The Kaiser Family Foundation published an interesting report this week on public attitudes on health care, noting among other things that 57% of Americans do not want to defund the Affordable Care Act. This was, of course, not what Republicans and their allies wanted to hear.
The Heritage Foundation was apparently so despondent with the findings that it lost its reading-comprehension skills — the right-wing group unveiled a poster on Wednesday, asking folks to join the 57% of Americans who do want to defund “Obamacare.” When Heritage was told it simply read the poll wrong, and got the results backwards, the organization made the same mistake again.

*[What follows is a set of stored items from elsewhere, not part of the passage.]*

-- ==== Sys2Proof/Syntax.lean ====
section
/-! DEFINITION. The instructions of the block: one constructor of Instr for each of the 512 rows of
spec/opcode_table.json (245 unprefixed instructions, 256 CB-prefixed ones, the eleven illegal opcodes and the CB prefix
itself), and below it the same constructors as families indexed by their operand fields (spec/30_encoding.md R302, R311, R312). -/

namespace Sys2Proof

/-- The register operands r8 (R302), without code 6, which is the byte at HL. -/
inductive Reg8
  | b | c | d | e | h | l | a
  deriving DecidableEq, Repr

/-- The register-pair operands r16 (R302). -/
inductive Reg16
  | bc | de | hl | sp
  deriving DecidableEq, Repr

/-- The register-pair operands r16stk (R302) other than AF, which PUSH AF and POP AF name. -/
inductive StackPair
  | bc | de | hl
  deriving DecidableEq, Repr

/-- The condition codes cc (R650). -/
inductive Cond
  | nz | z | nc | c
  deriving DecidableEq, Repr

/-- The eight arithmetic and logic operations alu (R302). -/
inductive AluOp
  | add | adc | sub | sbc | and | xor | or | cp
  deriving DecidableEq, Repr

/-- The eight rotate and shift operations rot (R302). -/
inductive RotOp
  | rlc | rrc | rl | rr | sla | sra | swap | srl
  deriving DecidableEq, Repr
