-- ==== Sys2Proof/Machine/Flags.lean ====
section
/-! DEFINITION. The results and flags of every arithmetic, logic, rotate and bit operation, as functions of the operands alone
(spec/42_alu8.md R500, R501, R514 to R533, spec/43_alu16.md R560, R563, spec/44_rotate_bit.md R600 to R626), and the setter of the four
flags. -/

namespace Sys2Proof.Machine

/-- The four flags an operation puts out: Z, N, H, C. -/
structure Flags where
  z : Bool
  n : Bool
  h : Bool
  c : Bool
  deriving DecidableEq, Repr

/-- The byte of F that holds the flags: Z, N, H, C in bits 7 to 4, then four zeros (R104, R500). -/
def flagByte (f : Flags) : Byte := bit f.z ++ bit f.n ++ bit f.h ++ bit f.c ++ (0 : BitVec 4)

/-- setF(z, n, h, c) of R500. -/
def State.setFlags (s : State) (f : Flags) : State := s.setF (flagByte f)

/-- add8(a, b, cin) of R500. -/
def add8 (a b : Byte) (cin : Bool) : Byte × Flags :=
  let t := a.toNat + b.toNat + cin.toNat
  let res := BitVec.ofNat 8 t
  (res, { z := res == 0, n := false
          h := decide (a.toNat % 16 + b.toNat % 16 + cin.toNat > 0xF)
          c := decide (t > 0xFF) })

/-- sub8(a, b, cin) of R501. -/
def sub8 (a b : Byte) (cin : Bool) : Byte × Flags :=
  let t : Int := (a.toNat : Int) - b.toNat - cin.toNat
  let res := BitVec.ofInt 8 t
  (res, { z := res == 0, n := true
          h := decide (a.toNat % 16 < b.toNat % 16 + cin.toNat)
          c := decide (a.toNat < b.toNat + cin.toNat) })

/-- The flags of AND, XOR and OR: Z from the result, H as given, N and C 0 (R514, R517, R520). -/
def logicFlags (res : Byte) (h : Bool) : Flags := { z := res == 0, n := false, h := h, c := false }

/-- The result and flags of the eight arithmetic and logic operations on A and an operand, with the carry flag as the carry in of
ADC and SBC (R502 to R525). -/
def alu (op : AluOp) (a v : Byte) (carry : Bool) : Byte × Flags :=
  match op with
  | .add => add8 a v false
  | .adc => add8 a v carry
  | .sub => sub8 a v false
  | .sbc => sub8 a v carry
  | .and => (a &&& v, logicFlags (a &&& v) true)
  | .xor => (a ^^^ v, logicFlags (a ^^^ v) false)
  | .or => (a ||| v, logicFlags (a ||| v) false)
  | .cp => sub8 a v false

/-- INC of a byte: C is passed as it is (R526, R527). -/
def inc8 (v : Byte) (carry : Bool) : Byte × Flags :=
  let res := v + 1
  (res, { z := res == 0, n := false, h := v &&& 0xF == 0xF, c := carry })

/-- DEC of a byte: C is passed as it is (R528, R529; N = 1, spec/90_conflicts.md C1). -/
def dec8 (v : Byte) (carry : Bool) : Byte × Flags :=
  let res := v - 1
  (res, { z := res == 0, n := true, h := v &&& 0xF == 0x0, c := carry })

/-- DAA (R530, spec/90_conflicts.md C2): the high-digit correction is decided on the A before any correction, and so is made before
the low-digit one. -/
def daa (a : Byte) (n h c : Bool) : Byte × Flags :=
  if n then
    let a1 := if c then a - 0x60 else a
    let a2 := if h then a1 - 0x06 else a1
    (a2, { z := a2 == 0, n := true, h := false, c := c })
  else
    let high := c || decide (a.toNat > 0x99)
    let a1 := if high then a + 0x60 else a
    let a2 := if h || decide (a1.toNat % 16 > 0x09) then a1 + 0x06 else a1
    (a2, { z := a2 == 0, n := false, h := false, c := high })

/-- spe(sp, e) of R560: the sum, the carry out of bit 3 and the carry out of bit 7 of the unsigned low-byte addition. -/
def spe (sp : Word) (e : Byte) : Word × Bool × Bool :=
  (sp + sext16 e,
    decide (sp.toNat % 16 + e.toNat % 16 > 0x0F),
    decide (sp.toNat % 256 + e.toNat > 0xFF))

/-- ADD HL,rr (R563): the sum, the carry out of bit 11 and the carry out of bit 15. -/
def addHl (a b : Word) : Word × Bool × Bool :=
  let t := a.toNat + b.toNat
  (BitVec.ofNat 16 t,
    decide (a.toNat % 0x1000 + b.toNat % 0x1000 > 0x0FFF),
    decide (t > 0xFFFF))

/-- The eight rotates and shifts: the result and the bit that goes to C (R605 to R620). SWAP puts out C = 0 (R617). -/
def rot (op : RotOp) (v : Byte) (carry : Bool) : Byte × Bool :=
  match op with
  | .rlc => ((v <<< 1) ||| (bit (v.getLsbD 7)).setWidth 8, v.getLsbD 7)
  | .rrc => ((v >>> 1) ||| ((bit (v.getLsbD 0)).setWidth 8 <<< 7), v.getLsbD 0)
  | .rl => ((v <<< 1) ||| (bit carry).setWidth 8, v.getLsbD 7)
  | .rr => ((v >>> 1) ||| ((bit carry).setWidth 8 <<< 7), v.getLsbD 0)
  | .sla => (v <<< 1, v.getLsbD 7)
  | .sra => ((v >>> 1) ||| (v &&& 0x80), v.getLsbD 0)
  | .swap => (((v &&& 0x0F) <<< 4) ||| (v >>> 4), false)
  | .srl => (v >>> 1, v.getLsbD 0)

/-- The flags of the CB rotates and shifts: Z from the result, N = H = 0 (R605). -/
def rotFlags (r : Byte × Bool) : Flags := { z := r.1 == 0, n := false, h := false, c := r.2 }

/-- The flags of RLCA, RRCA, RLA and RRA: Z is always 0 (R600 to R603). -/
def rotAFlags (c : Bool) : Flags := { z := false, n := false, h := false, c := c }

/-- The flags of BIT b: Z is the complement of the bit, N = 0, H = 1, C kept (R621, R622). -/
def bitFlags (v : Byte) (b : Fin 8) (carry : Bool) : Flags := { z := !v.getLsbD b, n := false, h := true, c := carry }

/-- RES b (R623). -/
def resBit (v : Byte) (b : Fin 8) : Byte := v &&& ~~~((1 : Byte) <<< b.val)

/-- SET b (R625). -/
def setBit (v : Byte) (b : Fin 8) : Byte := v ||| ((1 : Byte) <<< b.val)

end Sys2Proof.Machine
end

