-- ==== Sys2Proof/Machine/Dispatch.lean ====
section
/-! DEFINITION. exec: one arm per constructor of Instr (execute of spec/46_system.md R703). -/

namespace Sys2Proof.Machine
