-- ==== Sys2Proof/Machine/Cpu.lean ====
section
/-! DEFINITION. The CPU step (spec/46_system.md R700 to R703): the fetch of an instruction's bytes and its execution, and the placing of an
instruction where the next step fetches it. -/

namespace Sys2Proof.Machine

/-- The state after the opcode fetch (R700, R702): PC advances unless the halt bug holds it, and a pending EI takes effect. The
address of the opcode is kept for R704. -/
def State.afterOpcodeFetch (s : State) : State :=
  let s1 := { (if s.haltBug then { s with haltBug := false } else s.setPc (s.regs.pc + 1)) with opAddr := s.regs.pc }
  if s1.imePending then { s1 with ime := true, imePending := false } else s1

/-- Fetch one instruction and go on with it (R700, R703, R713): the opcode, then the bytes its format has, each by a gated
read at PC. -/
def State.fetchThen (s : State) (k : Instr → State → Result) : Result :=
  s.readThen s.regs.pc fun op =>
    let s1 := s.afterOpcodeFetch
    match formatOf op with
    | .op i => k i s1
    | .op8 f => s1.imm8Then fun n s2 => k (f n) s2
    | .op16 f => s1.imm16Then fun w s2 => k (f w) s2
    | .cb => s1.imm8Then fun sub s2 => k (cbInstr sub) s2

/-- step() of R700, with R701's halted step. The cycles it reports are the `cycles` of its next state. -/
def State.cpuStep (s : State) : Result := if s.halted then s.done 4 else s.fetchThen exec

/-! ### Placing an instruction (notes/assumptions/13.md) -/

/-- A fetch at this address reads a memory cell. -/
def State.fetchable (s : State) (a : Word) : Bool := !s.blocked a && (s.cellOf a.toNat).isSome

/-- Store bytes in the cells behind consecutive addresses. -/
def State.placeAt (s : State) (a : Word) : List Byte → State
  | [] => s
  | v :: vs => State.placeAt (s.writeCell a.toNat v) (a + 1) vs

/-- The state whose next step fetches and runs the instruction these three bytes begin with. It runs, is not halted and does not
have the halt bug. The bytes lie at PC where the CPU can fetch three cells there; else PC goes to 0xC000 and no transfer is active. -/
def State.withCode (s : State) (bytes : List Byte) : State :=
  let s1 := { s with halted := false, haltBug := false, fault := none }
  if s1.fetchable s1.regs.pc && s1.fetchable (s1.regs.pc + 1) && s1.fetchable (s1.regs.pc + 2) then
    s1.placeAt s1.regs.pc bytes
  else ({ s1 with dma := { s1.dma with active := false } }.setPc 0xC000).placeAt 0xC000 bytes

end Sys2Proof.Machine
end

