-- ==== Sys2Proof/Machine/Dma.lean ====
section
/-! DEFINITION. The progress of the OAM DMA (spec/60_exceptions.md R861, R862). Its start is Dma.begin in Sys2Proof/Machine/Bus.lean. -/

namespace Sys2Proof.Machine

/-- The address of the next source byte: DMA_SRC + DMA_INDEX (R861). -/
def Dma.nextAddr (d : Dma) : Word := d.src + BitVec.ofNat 16 d.index

/-- One turn of the loop of DMA.update (R861): take the byte's cycles, read the source through the ungated bus, write OAM past the
PPU-mode gate (R862). Under UNMAPPED_POLICY = Fault an unmapped source byte raises. -/
def State.dmaByteThen (s : State) (k : State → Result) : Result :=
  let s1 := { s with dma := { s.dma with acc := s.dma.acc - Config.dmaCyclesPerByte } }
  match s1.busRead s1.dma.nextAddr with
  | some v =>
    k { s1 with mem := s1.mem.write (0xFE00 + s1.dma.index) v, dma := { s1.dma with index := s1.dma.index + 1 } }
  | none => s1.raise (.busRoutingError s1.dma.nextAddr)

/-- `n` turns of the loop, then the end test: at 160 bytes the transfer is over. -/
def State.dmaBytes : Nat → State → Result
  | 0, s => .next (if s.dma.index = Config.oamBytes then { s with dma := { s.dma with active := false, acc := 0 } } else s)
  | n + 1, s => s.dmaByteThen fun s1 => State.dmaBytes n s1

/-- DMA.update(c) (R861): the loop runs while DMA_ACC holds a byte's cycles and DMA_INDEX is below 160. -/
def State.dmaUpdate (s : State) (c : Nat) : Result :=
  if s.dma.active then
    let acc := s.dma.acc + c
    State.dmaBytes (min (acc / Config.dmaCyclesPerByte) (Config.oamBytes - s.dma.index)) { s with dma := { s.dma with acc := acc } }
  else .next s

end Sys2Proof.Machine
end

Remember, the Heritage Foundation claims to be a think tank. For decades, it has presented itself as an institution committed to conservative research and scholarship. Heritage staffers aren’t supposed to be random, mindless hacks; they’re supposed to be providing the intellectual framework for modern conservatism.
And now they can’t read a poll.
Worse, this wasn’t Heritage’s biggest setback this week.
Even conservative House Republicans have finally had it with the Heritage Foundation, the conservative think tank that has aggressively pushed Republican congressmen to the right.
National Journal reports that the Republican Study Committee, a group of conservative House members with deep ties to Heritage, has banned Heritage employees from its meetings. They’re mad that Heritage tried to kill a farm subsidy bill that Republican House members very much wanted to pass back in July.
We can debate the merits of the underlying agricultural legislation, but in the larger context, the point is that things aren’t going especially well for Heritage. It’s failed to rally meaningful opposition to the Affordable Care Act; it’s had no real impact on the immigration debate it hoped to control; it’s new president, former Sen. Jim DeMint, is more often laughed at than listened to; the group has been banned from Republican Study Committee meetings; and it’s screwing up rudimentary poll analysis.
And don’t even get me started on the Jason Richwine fiasco.
All of this serves as a reminder about the growing “wonk gap.”
Indeed, it’s not just Heritage making things worse. The Cato Institute, the other major player among conservative think tanks, published a big report last week making the case that low-income Americans on “welfare” are better off than low-income families that actually have jobs.
It didn’t take long for the Center on Budget and Policy Priorities’ Sharron Parrott to tear it apart.
All of which leads us back to the “wonk gap” thesis that we’ve been kicking around for a while. To reiterate the argument, as Republicans become a post-policy party, even their wonks — their sharpest and most knowledgeable minds — are producing shoddy work that crumbles quickly under mild scrutiny, a problem we don’t see on the left.